И на этот раз — в отличие от первых двух — у меня было время на подготовку.
Восемнадцатого, во вторник, в правление с утра привезли свежие газеты. Я в этот день в правлении был с восьми; «Известия» лежали у тёти Веры в коридоре, рядом с почтой. Я взял, открыл на первой полосе.
Первая полоса была про другое: про сессию Верховного Совета, с короткой сводкой повестки. Закон об индивидуальной трудовой деятельности — третий пункт.
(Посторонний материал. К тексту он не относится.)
-- ==== Sys2Proof/Tests/Slice0.lean ====
section
/-! SUPPORT. Tests of the model: a witness for the hypotheses of each statement, the well-formedness checks, and values of
the spec's worked examples. -/

open Sys2Proof Sys2Proof.Machine
namespace Sys2Proof.Tests

set_option linter.unusedVariables false
set_option Elab.async false

/-- A surveyor image that passes its checks. -/
def img : ImageInfo :=
  { magic := 0x56470010, kind := 1, keySlot := 0, secVersion := 1, flags := 0, revokeMask := 0, reserved := 0, bodySize := 4096,
    version := 7, entry := 64, keyOk := true, sigOk := true }

/-- A boot flash directory that passes, of six empty entries. -/
def dir0 : FlashDir :=
  let l := List.replicate 6 (⟨0, 0, 0, 0⟩ : FlashEntry)
  { quadOut := true, quadIo := true, entries := l, crc := crc32 (dirBytes l) }

/-- A package whose sequencer has climbed: rails on, surveyor running, 5 s of datum; its pages stand as at reset. -/
def base : Pkg :=
  { Pkg.initial with
    seq := { SeqSt.initial with
      railEnLink := true, railPgLink := true, railEnCore := true, railPgCore := true, dieReset := false, lasers := true }
    boot := { BootSt.initial with slotA := some img, slotB := some img, started := true, running := some img }
    pace := { PaceSt.initial with datum := 5000000000, running := true } }

/-- The state of a package to which changes are made. -/
def make (l : List (Pkg → Pkg)) : State := ⟨[], Memory.empty, l.foldl (fun p f => f p) base⟩

/-- A register of a page takes a value. -/
def put (pg off : Nat) (v : W64) (p : Pkg) : Pkg := setReg p (key pg off) v

/-- The register at a key takes a value. -/
def atKey (k : Nat) (v : W64) (p : Pkg) : Pkg := setReg p k v

/-- A page's block READY, with an owner. -/
def up (pg o : Nat) : Pkg → Pkg := put pg 8 (BitVec.ofNat 64 (256 * o + 1))

/-- CE n runs command 9 with a chart of these units, routes and code. -/
def engine (n : Nat) (us : List UnitRec) (rs : List Route) (code : List W32) (f : Ce → Ce) (g : Cmd → Cmd) (p : Pkg) : Pkg :=
  { p with
    ces := [(n, f { Ce.empty with
      cmd := some 9
      slots := [(0,
        { Slot.empty with state := 3, chart := { noChart with phases := 2, units := us, routes := rs, code := code } })] })]
    qm := { p.qm with cmds := [(9, g { noCmd with phase := .running, ces := [n] })] } }

/-- A unit whose code is the first `size` words. -/
def unit (typ index size : Nat) : UnitRec := ⟨typ, index, 0, 0, size, 0, 0⟩

/-- A descriptor whose operand 0 is `rows` rows of one line at address 0x1000, BF16, writable. -/
def desc0 (rows : Nat) : BitVec 1024 :=
  BitVec.ofNat 1024 ((0x1000 + 2 ^ 61 + rows * 2 ^ 64 + 2 ^ 80) * 2 ^ 448)

/-- Its page, at physical page 1 of the boot region. -/
def page0 : Nat × Xlate := (0, ⟨1, 1, 1, true, false, false, 0, 0, 0, false, false, 0, 0⟩)

/-- A memory in which `n` bytes from `a` on hold the little-endian number `v`. -/
def mem (a n v : Nat) : Memory := Memory.empty.write a n v

/-- A chart image of 128 bytes whose sequencer has the one word END. -/
def imageNat : Nat :=
  0x01 + 64 * 2 ^ 8 + 128 * 2 ^ 32 + 1 * 2 ^ 64 + 1 * 2 ^ 96 + 1 * 2 ^ 104 + 64 * 2 ^ 128 + 80 * 2 ^ 160 + 80 * 2 ^ 192 +
    4 * 2 ^ 224 + (1 * 2 ^ 64) * 2 ^ 512 + 0x01000000 * 2 ^ 640
def imageSealed : Nat :=
  imageNat + crc32 ((List.range 128).map (fun i => imageNat / 256 ^ i % 256)) * 2 ^ 480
По газете было видно: в номере за восемнадцатое ноября его ещё нет в развёрнутом виде. Завтра, девятнадцатого — будет.
Я положил «Известия» на свой стол. Не зачитывал.
К одиннадцати дня позвонил Тополев.
— Дорохов, — сказал он, не дожидаясь моего «слушаю». — Ну что, завтра наш день.
— Завтра, Тополев. Девятнадцатого.
— Я в среду весь день у себя в правлении просижу. Будут вопросы — заезжай, не стесняйся.
— Не заеду. У меня в четверг Тимофеев в обкоме.
— Тогда давай в пятницу. — Он подумал. — Нет. В пятницу ты ко мне сам не суйся, после обкома вымотанный будешь. Я к тебе приеду.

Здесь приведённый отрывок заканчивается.